Frequently Asked Questions

Bicep vs Terraform: which should I use?

Use Bicep if you are an Azure-only shop: it is Microsoft's native infrastructure-as-code language, it is free and Microsoft-supported, there is no separate state file to manage, and new Azure resource types are usable on day one. Use Terraform if you run more than one cloud or expect to: it speaks AWS, Azure, GCP, and thousands of other providers through one tool and language, with a huge ecosystem of reusable modules. The decision hinges almost entirely on single-cloud versus multi-cloud. Both are mature, declarative, and well-tooled, so the choice is about reach, not quality.

Is Bicep a good Terraform alternative?

Yes, but only inside Azure. Bicep is an excellent Terraform alternative for teams that deploy exclusively to Azure, because it is native, free, removes state-file management, and supports new Azure features the moment they ship. It is not a like-for-like replacement for Terraform's job, because Bicep only targets Azure - it cannot provision AWS, GCP, Cloudflare, Datadog, or the thousands of other resources Terraform providers cover. If you are multi-cloud or want one IaC language across vendors, Terraform (or its OpenTofu fork) remains the better fit.

Do Bicep and Terraform manage state the same way?

No, and this is one of the biggest practical differences. Terraform keeps an explicit state file that maps your configuration to real resources, which you must store and lock somewhere shared (typically an Azure Storage account, S3 bucket, or a managed backend) and protect, because it can contain secrets. Bicep has no separate state file for you to manage: it relies on Azure Resource Manager's own record of deployments and the live state of resources in your subscription. That removes a whole class of state-corruption, locking, and storage problems for Azure-only teams, at the cost of Terraform's portable, cloud-agnostic state model.

How do Bicep and Terraform handle brand-new cloud resources?

Bicep gets new Azure resource types and properties on day one, because it transpiles to ARM templates and tracks the Azure Resource Manager API directly - if Azure ships a feature, Bicep can usually deploy it immediately.
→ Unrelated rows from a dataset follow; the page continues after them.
/-- PrimitivesCulled: a triangle inside the view volume that is drawn; one that a plane or its side drops; a vertex that is not finite. -/
theorem witness_culled :
    let vs := fun (m : MeshOut) => (List.range 3).map fun k => m.corner (0x020100 / 256 ^ k % 256) k
    let inside := fun (m : MeshOut) => (vs m).all fun v => someWith v fun v => decide (0 < v.w.num ∧ 0 ≤ v.z.num ∧ 0 < v.w.den ∧ 0 < v.x.den ∧ 0 < v.y.den)
    inside output = true ∧ (∀ k ∈ List.range 6, ((vs output).any fun v => someWith v fun v => v.outside[k]? == some false) = true) ∧
    (survivors 0 32 32 0 0 0 output 0x020100).length = 1 ∧ ((survivors 0 32 32 1 0 0 output 0x020100).length + (survivors 0 32 32 2 0 0 output 0x020100).length = 1) ∧
    (let m := { output with attr := [0, 64, 128].foldl (fun a k => a.set k 0x40400000) output.attr }
     (∃ k ∈ List.range 6, ((vs m).all fun v => someWith v fun v => v.outside[k]? == some true) = true)) ∧
    none ∈ vs { output with attr := output.attr.set 64 0x7fc00000 } := by
  and_intros <;> decide +kernel

/-- AttributePassBegins, SamplesCovered, TilesRaster: a draw with its triangle and one without, before and after their pass; a tile. -/
theorem witness_raster :
    let l := drawWith afterPosition
    let none := drawWith { phase := .position }
    let r := drawWith rasters
    (takes l).launch? 5 = some l ∧ l.meshDone = true ∧ (∃ d, l.draw = some d ∧ (d.outs = [(0, output)] ∧ d.wait = [] ∧
      d.outs.flatMap (fun o => o.2.triangles 0 d.wid d.hei ((d.dword 3).toNat / 2 ^ 32 % 4) o.1) ≠ [])) ∧ (takes l).fresh = 0 ∧
    (takes none).launch? 5 = some none ∧ none.meshDone = true ∧ (∃ d, none.draw = some d ∧ (d.outs = [] ∧ d.wait = [])) ∧ (drawWith { phase := .position, todo := [0] }).meshDone = false ∧
    (takes r).launch? 5 = some r ∧ (takes r).mayRaster r 0 = true ∧ (takes r).mayRaster r 1 = false ∧ (∃ d, r.draw = some d ∧
      ((d.dword 5).toNat / 2 ^ 61 = 0 ∧ ∃ tr ∈ d.prims, tr.coverage 3 4 ≠ 0 ∧ (tr.box ((takes r).extent r d).1 ((takes r).extent r d).2).1.1 ≤ 3 ∧
        3 < (tr.box ((takes r).extent r d).1 ((takes r).extent r d).2).1.2 ∧ (tr.box ((takes r).extent r d).1 ((takes r).extent r d).2).2.1 ≤ 4 ∧
        4 < (tr.box ((takes r).extent r d).1 ((takes r).extent r d).2).2.2)) ∧
    (∃ tr ∈ prims, (tr.coverage 3 4).testBit 0 = true ∧ (tr.coverage 31 31).testBit 0 = false) := by
  and_intros <;> first | decide +kernel | exact some_of' (by decide +kernel)

/-! ## Pre-emption and save images -/

/-- The tables of `paged` stand. -/
structure Paged (s : State) : Prop where
  tlb : s.tlb = []
  node : s.nodeid = 0
  pure : s.poison = []
  ast : s.astbase = 0x5000
  root : s.rd64 0x5000 = 0x1001
  four : s.rd64 0x1000 = 0x2001
  three : s.rd64 0x2000 = 0x3001
  two : s.rd64 0x3000 = 0x0f

theorem reach_paged {s : State} (h : Paged s) {va : Nat} (hv : va < 2 ^ 30) (n : Need) (hb : n.okBy 0x0f = true) :
    s.reach none 0 va n false = .ok { key := va, left := 2 ^ 30 - va, leaf := 0x0f, size := 30 } := by
  have h4 : va / 2 ^ (12 + 9 * 4) % 512 = 0 := by omega
  have h3 : va / 2 ^ (12 + 9 * 3) % 512 = 0 := by omega
  have h2 : va / 2 ^ (12 + 9 * 2) % 512 = 0 := by omega
  have hw : s.walk 0 va = .ok (0x0f, 30) := by
    have t4 : s.tableOk 4 0x2001 = true := by simp only [State.tableOk, h.node]; decide +kernel
    have t3 : s.tableOk 3 0x3001 = true := by simp only [State.tableOk, h.node]; decide +kernel
    have f2 : s.walkFrom va 2 0x3000 = .ok (0x0f, 30) := by
      unfold State.walkFrom
      simp only [h2, Nat.mul_zero, Nat.add_zero, h.two, show pteV (0x0f : DWord) = true from by decide +kernel, show pteLeaf (0x0f : DWord) = true from by decide +kernel,
        show leafOk 2 0x0f = true from by decide +kernel, Bool.not_true, Bool.false_eq_true, if_false, if_true]
      rfl
    have f3 : s.walkFrom va 3 0x2000 = .ok (0x0f, 30) := by
      unfold State.walkFrom
      simp only [h3, Nat.mul_zero, Nat.add_zero, h.three, t3, show pteV (0x3001 : DWord) = true from by decide +kernel,
        show pteLeaf (0x3001 : DWord) = false from by decide +kernel, Bool.not_true, Bool.false_eq_true, if_false, if_true]
      rw [show localOf (ptePa 0x3001) = 0x3000 from by decide +kernel]
      exact f2
    have f4 : s.walkFrom va 4 0x1000 = .ok (0x0f, 30) := by
      unfold State.walkFrom
      simp only [h4, Nat.mul_zero, Nat.add_zero, h.four, t4, show pteV (0x2001 : DWord) = true from by decide +kernel,
        show pteLeaf (0x2001 : DWord) = false from by decide +kernel, Bool.not_true, Bool.false_eq_true, if_false, if_true]
      rw [show localOf (ptePa 0x2001) = 0x2000 from by decide +kernel]
      exact f3
    unfold State.walk
    simp only [h.ast, show (0x5000 : DWord).toNat + 8 * 0 = 0x5000 by decide, h.root, h.node]
    rw [if_pos (by decide +kernel), show localOf (ptePa 0x1001) = 0x1000 from by decide +kernel]
    exact f4
  have hx : s.xlate none 0 va = .ok { key := va, left := 2 ^ 30 - va, leaf := 0x0f, size := 30 } := by
    have hp : physOf 0x0f 30 va = va := by
      rw [physOf, show ptePa (0x0f : DWord) = 0 from by decide +kernel, Nat.zero_div, Nat.zero_mul, Nat.zero_add, Nat.mod_eq_of_lt hv]
    have hn : va / 2 ^ 45 % 2 ^ 11 = 0 := by omega
    have hok : s.physOk va = true := by
      unfold State.physOk
      rw [show nodeOf va = 0 from hn, h.node, if_pos (by decide)]
      exact decide_eq_true (by unfold localOf localEnd; omega)
    have hk : physKey s va = va := by
      rw [physKey, hn, h.node, if_pos (by decide)]; omega
    rw [State.xlate, if_neg (by omega)]
    have hl : s.leafOf none 0 va = .ok (0x0f, 30) := by
      simp only [State.leafOf, State.tlbHits, h.tlb, List.filter_nil, List.map_nil, List.eraseDups_nil, hw, List.getElem?_nil]
    simp only [hl]
    rw [if_neg (by decide +kernel), hp, if_pos hok, hk, Nat.mod_eq_of_lt hv]
  rw [State.reach, hx]
  have hw : Xlat.isWindow { key := va, left := 2 ^ 30 - va, leaf := 0x0f, size := 30 } = false := decide_eq_false (by show ¬ (2 ^ 57 ≤ va ∧ va < 2 ^ 58); omega)
  show (if (n.okBy 0x0f && (false || !Xlat.isWindow { key := va, left := 2 ^ 30 - va, leaf := 0x0f, size := 30 })) = true then _ else _) = _
  rw [hw, hb]
  rfl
Terraform depends on its Azure provider (azurerm or the newer azapi provider) being updated to expose the new resource, which can lag the Azure API by days or weeks for less common services. The azapi provider narrows this gap by calling ARM directly, but for bleeding-edge Azure features Bicep is typically ahead.

What did Terraform's license change mean, and what is OpenTofu?
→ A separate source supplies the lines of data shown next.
/-- The example under R199: `VSHFL.b32.w8 v7, v2, v6` with lane 9 gone and 9 in v6. -/
def shuffling : State :=
  setV [(6, 9)] (stand .compute { (wave 16) with
    exited := 0x200, split := { kind := 1, qmask := 0xf, lmask := 0xfdff } :: List.replicate 15 {}, vreg := Store.setList [] 128 ((List.range 16).map fun l => BitVec.ofNat 32 (l + 40)) })
theorem test_shuffle_traps : nextWith (exec (.vshfl 7 2 6 1 0 none) shuffling) (fun t => t.waves.all fun w =>
    decide ((w.auxAt 0).trap.map (·.mask) = some 0xfd00 ∨ w.handler.treg.tmask = 0xfd00) && decide (w.vreg.get (64 * 7) = 0)) = true := by decide +kernel
theorem test_shuffle_zeroes : nextWith (exec (.vshfl 7 2 6 1 1 none) shuffling) (fun t => t.waves.all fun w =>
    decide ((List.range 16).map (fun l => w.vreg.get (64 * 7 + l)) = List.replicate 8 41 ++ List.replicate 8 0)) = true := by decide +kernel

/-- The example under R202: `WRED.add.f32.w8 v5, v4 ?m2`. -/
def reducing : State :=
  setM [(2, 0xfff7)] (stand .compute { (wave 16) with vreg := Store.setList [] 256 (0x4b800000 :: List.replicate 15 0x3f800000) })
theorem test_reduction : nextWith (exec (.wred 5 4 0 1 (q fun p => { p with pm := 2, ty := 1 })) reducing) (fun t => t.waves.all fun w =>
    decide ((List.range 16).map (fun l => w.vreg.get (64 * 5 + l)) = List.replicate 3 0x4b800002 ++ [0] ++ List.replicate 4 0x4b800002 ++ List.replicate 8 0x41000000)) = true := by
  decide +kernel

/-- The example under R284: C goes between A and B of a full list, the farther pair merges, and the composite over white has the bits given there. -/
def listAB : GList :=
  { va := 0, idx := [0, 1], nodes := [{ depth := 0x3e800000, r := 0x3800, g := 0, b := 0, a := 0x3800, flags := 0, cov := 15 },
                                      { depth := 0x3f400000, r := 0, g := 0, b := 0x3400, a := 0x3400, flags := 0, cov := 15 }] }
theorem test_glaze_merges : ((listAB.insert 0 2 { depth := 0x3f000000, r := 0, g := 0x3800, b := 0, a := 0x3800, flags := 0, cov := 15 } .none).nodes.map
    fun n => (n.depth, n.r, n.g, n.b, n.a)) = [(0x3e800000, 0x3800, 0, 0, 0x3800), (0x3f000000, 0, 0x3800, 0x3000, 0x3900)] := by decide +kernel
theorem test_glaze_resolves : (listAB.insert 0 2 { depth := 0x3f000000, r := 0, g := 0x3800, b := 0, a := 0x3800, flags := 0, cov := 15 } .none).resolve
    0x3c003c00 0x3c003c00 = [0x37003980, 0x3c003400] := by decide +kernel

/-- R287: an ASTC block of one colour (no extent, red and alpha 0xffff), and one of reserved bits, which gives the error colour. The block layouts are those of
the Khronos data format specification (log 47). -/
theorem test_astc_blocks : astcTexelOf 0x10 (toBytes 16 (0x1fc + 0xc00 + (2 ^ 52 - 1) * 2 ^ 12 + 0xffff * 2 ^ 64 + 0xffff * 2 ^ 112)) 1 2 = [f32one, 0, 0, f32one] ∧
    astcTexelOf 0x10 (toBytes 16 0) 1 2 = [f32one, 0, f32one, f32one] := by decide +kernel

/-- The leaves of the examples under R433: a palette window with CONT, and a page of node 37. -/
theorem test_leaves : leafOk 0 0x47000000000403cf = true ∧ pteHome 0x47000000000403cf = 1 ∧ pteTgta 0x47000000000403cf = 7 ∧
    ptePa 0x0004a0000040200f = 37 * 2 ^ 45 + 0x402000 := by decide +kernel

end Sys2Proof.Tests
end

section
/-!
PROOF. The checks before every instruction (R142, R143, R145, R43, R414): an encoded instruction has its effects through `issue`
alone, so the first check that fails in `State.perform` is all that comes of it.
-/
namespace Sys2Proof
open Machine

/-- What comes of an instruction that the part `c` issues is what `State.perform` makes of it. -/
theorem issue_of_issuing {s : State} {c : Ctx} (h : Issuing s c) (i : Instr) (body : Ctx → Except TrapRec State) :
    issue i s body = .next (s.perform i c body) := by
  obtain ⟨hcur, hpart⟩ := h
  simp only [issue, hcur, hpart]

theorem perform_illegal {i : Instr} {c : Ctx} (s : State) (body : Ctx → Except TrapRec State) (hl : issueLegal i c = false) :
    s.perform i c body = s.raise c (c.trap cIllegal) := by
  simp [State.perform, hl]

theorem perform_unprivileged {i : Instr} {c : Ctx} (s : State) (body : Ctx → Except TrapRec State) (hl : issueLegal i c = true)
    (hp : privileged i = true) (hh : c.hnd = false) : s.perform i c body = s.raise c (c.trap cPriv) := by
  simp [State.perform, hl, hp, hh]

/-- A part below the minimum width of its instruction gathers the rest of its wave (R43). -/
theorem perform_narrow {i : Instr} {c : Ctx} {n : Nat} (s : State) (body : Ctx → Except TrapRec State) (hl : issueLegal i c = true)
    (hp : privileged i = true → c.hnd = true) (hm : wminI c.w.width i = some n) (hn : c.pwidth < n) :
    s.perform i c body = s.gather c n := by
  have hpriv : (privileged i && !c.hnd) = false := by
    cases hx : privileged i with
    | false => rfl
    | true => simp [hp hx]
  simp [State.perform, hl, hpriv, hm, hn]

/-- Gathering is hopeless in a wave that is itself too narrow (R43, R414). -/
theorem gather_narrow_wave {c : Ctx} {n : Nat} (s : State) (hw : c.w.width < n) :
    s.gather c n = s.raise c (c.trap cWidthUnmet 0 (BitVec.ofNat 32 n)) := by
  simp [State.gather, hw]

/-- Every encoded instruction goes through `issue`, with the body that is its own. -/
theorem exec_encoded (i : Instr) (s : State) (h : i.encoded = true) : ∃ body, exec i s = issue i s body := by
  cases i <;> cases h <;> exact ⟨_, rfl⟩

/-- The checks decide what comes of an encoded instruction, whatever its body. -/
theorem bundleChecks : Claims.BundleChecks := by
  intro i s c hi hs
  obtain ⟨body, hbody⟩ := exec_encoded i s hi
  rw [hbody, issue_of_issuing hs]
  refine ⟨fun hl => ?_, fun hl hp hh => ?_, fun n hl hp hm hn hw => ?_⟩
  · rw [perform_illegal s body hl]; rfl
  · rw [perform_unprivileged s body hl hp hh]; rfl
  · rw [perform_narrow s body hl hp hm hn, gather_narrow_wave s hw]; rfl

/-- A reserved encoding raises ILLEGAL by its legality or by its body: it is not privileged and has no minimum width. -/
theorem reservedEncodingTraps : Claims.ReservedEncodingTraps := by
  intro s c hs
  show issue .reservedEncoding s (fun c => .error (c.trap cIllegal)) = _
  rw [issue_of_issuing hs]
  cases hl : issueLegal .reservedEncoding c with
  | false => rw [perform_illegal s _ hl]; rfl
  | true => simp [State.perform, State.perform.run, hl, privileged, wminI, cIllegal]

/-- Settles O12: the checks come first in `issue`, through which every encoded instruction goes. -/
theorem issueChecks : Obligations.IssueChecks := ⟨bundleChecks, reservedEncodingTraps⟩

end Sys2Proof
end

section
/-!
PROOF. Words as integers: each operation of the tables of R164, R165 and R203 on words is one on integers, modulo 2^32 (2^64 on pairs).
-/
namespace Sys2Proof
open Machine

theorem toNat_append_add {m n : Nat} (x : BitVec m) (y : BitVec n) : (x ++ y).toNat = x.toNat * 2 ^ n + y.toNat := by
  rw [BitVec.toNat_append, ← Nat.shiftLeft_add_eq_or_of_lt y.isLt, Nat.shiftLeft_eq]

theorem eq_ofInt_toNat {n : Nat} (x : BitVec n) : x = BitVec.ofInt n x.toNat := by
  rw [BitVec.ofInt_natCast, BitVec.ofNat_toNat, BitVec.setWidth_eq]

theorem setWidth_eq_ofInt {n : Nat} (m : Nat) (x : BitVec n) : x.setWidth m = BitVec.ofInt m x.toNat := by
  rw [BitVec.ofInt_natCast, BitVec.ofNat_toNat]

theorem add_eq_ofInt {n : Nat} {x y : BitVec n} {i j : Int} (hx : x = BitVec.ofInt n i) (hy : y = BitVec.ofInt n j) :
    x + y = BitVec.ofInt n (i + j) := by
  rw [BitVec.ofInt_add, hx, hy]

theorem sub_eq_ofInt {n : Nat} {x y : BitVec n} {i j : Int} (hx : x = BitVec.ofInt n i) (hy : y = BitVec.ofInt n j) :
    x - y = BitVec.ofInt n (i - j) := by
  rw [Int.sub_eq_add_neg, BitVec.ofInt_add, BitVec.ofInt_neg, hx, hy, BitVec.sub_eq_add_neg]

theorem mul_eq_ofInt {n : Nat} {x y : BitVec n} {i j : Int} (hx : x = BitVec.ofInt n i) (hy : y = BitVec.ofInt n j) :
    x * y = BitVec.ofInt n (i * j) := by
  rw [BitVec.ofInt_mul, hx, hy]

theorem shiftLeft_eq_ofInt {n : Nat} (x : BitVec n) (k : Nat) : x <<< k = BitVec.ofInt n (x.toNat * 2 ^ k) := by
  rw [show (x.toNat : Int) * 2 ^ k = ((x.toNat * 2 ^ k : Nat) : Int) by push_cast; rfl, BitVec.ofInt_natCast]
  exact BitVec.eq_of_toNat_eq (by rw [BitVec.toNat_shiftLeft, Nat.shiftLeft_eq, BitVec.toNat_ofNat])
In August 2023 HashiCorp relicensed Terraform from the open-source MPL 2.0 to the Business Source License (BUSL), which restricts using Terraform to build a competing commercial product. In response the community created OpenTofu, an MPL 2.0 fork of Terraform that stays fully open source and is now governed under the Linux Foundation. IBM acquired HashiCorp, with the deal closing in early 2025. For most teams Terraform itself is still free to use, but if open-source licensing matters to you, OpenTofu is a drop-in, HCL-compatible alternative. Bicep, by contrast, is free and open source under the MIT license and maintained by Microsoft.

Can you use Bicep and Terraform together?

Yes, and some larger organisations do. A common pattern is Terraform as the multi-cloud or organisation-wide control plane (managing AWS, GCP, networking, and cross-cutting concerns) while individual Azure-heavy teams use Bicep for the Azure workloads they own, sometimes invoked from Terraform via the azapi provider or a deployment-stack resource. The cost is two toolchains, two skill sets, and two ways of thinking about state, so most single-cloud teams pick one. Run both deliberately when you genuinely span clouds and want each team using the most native tool for its platform.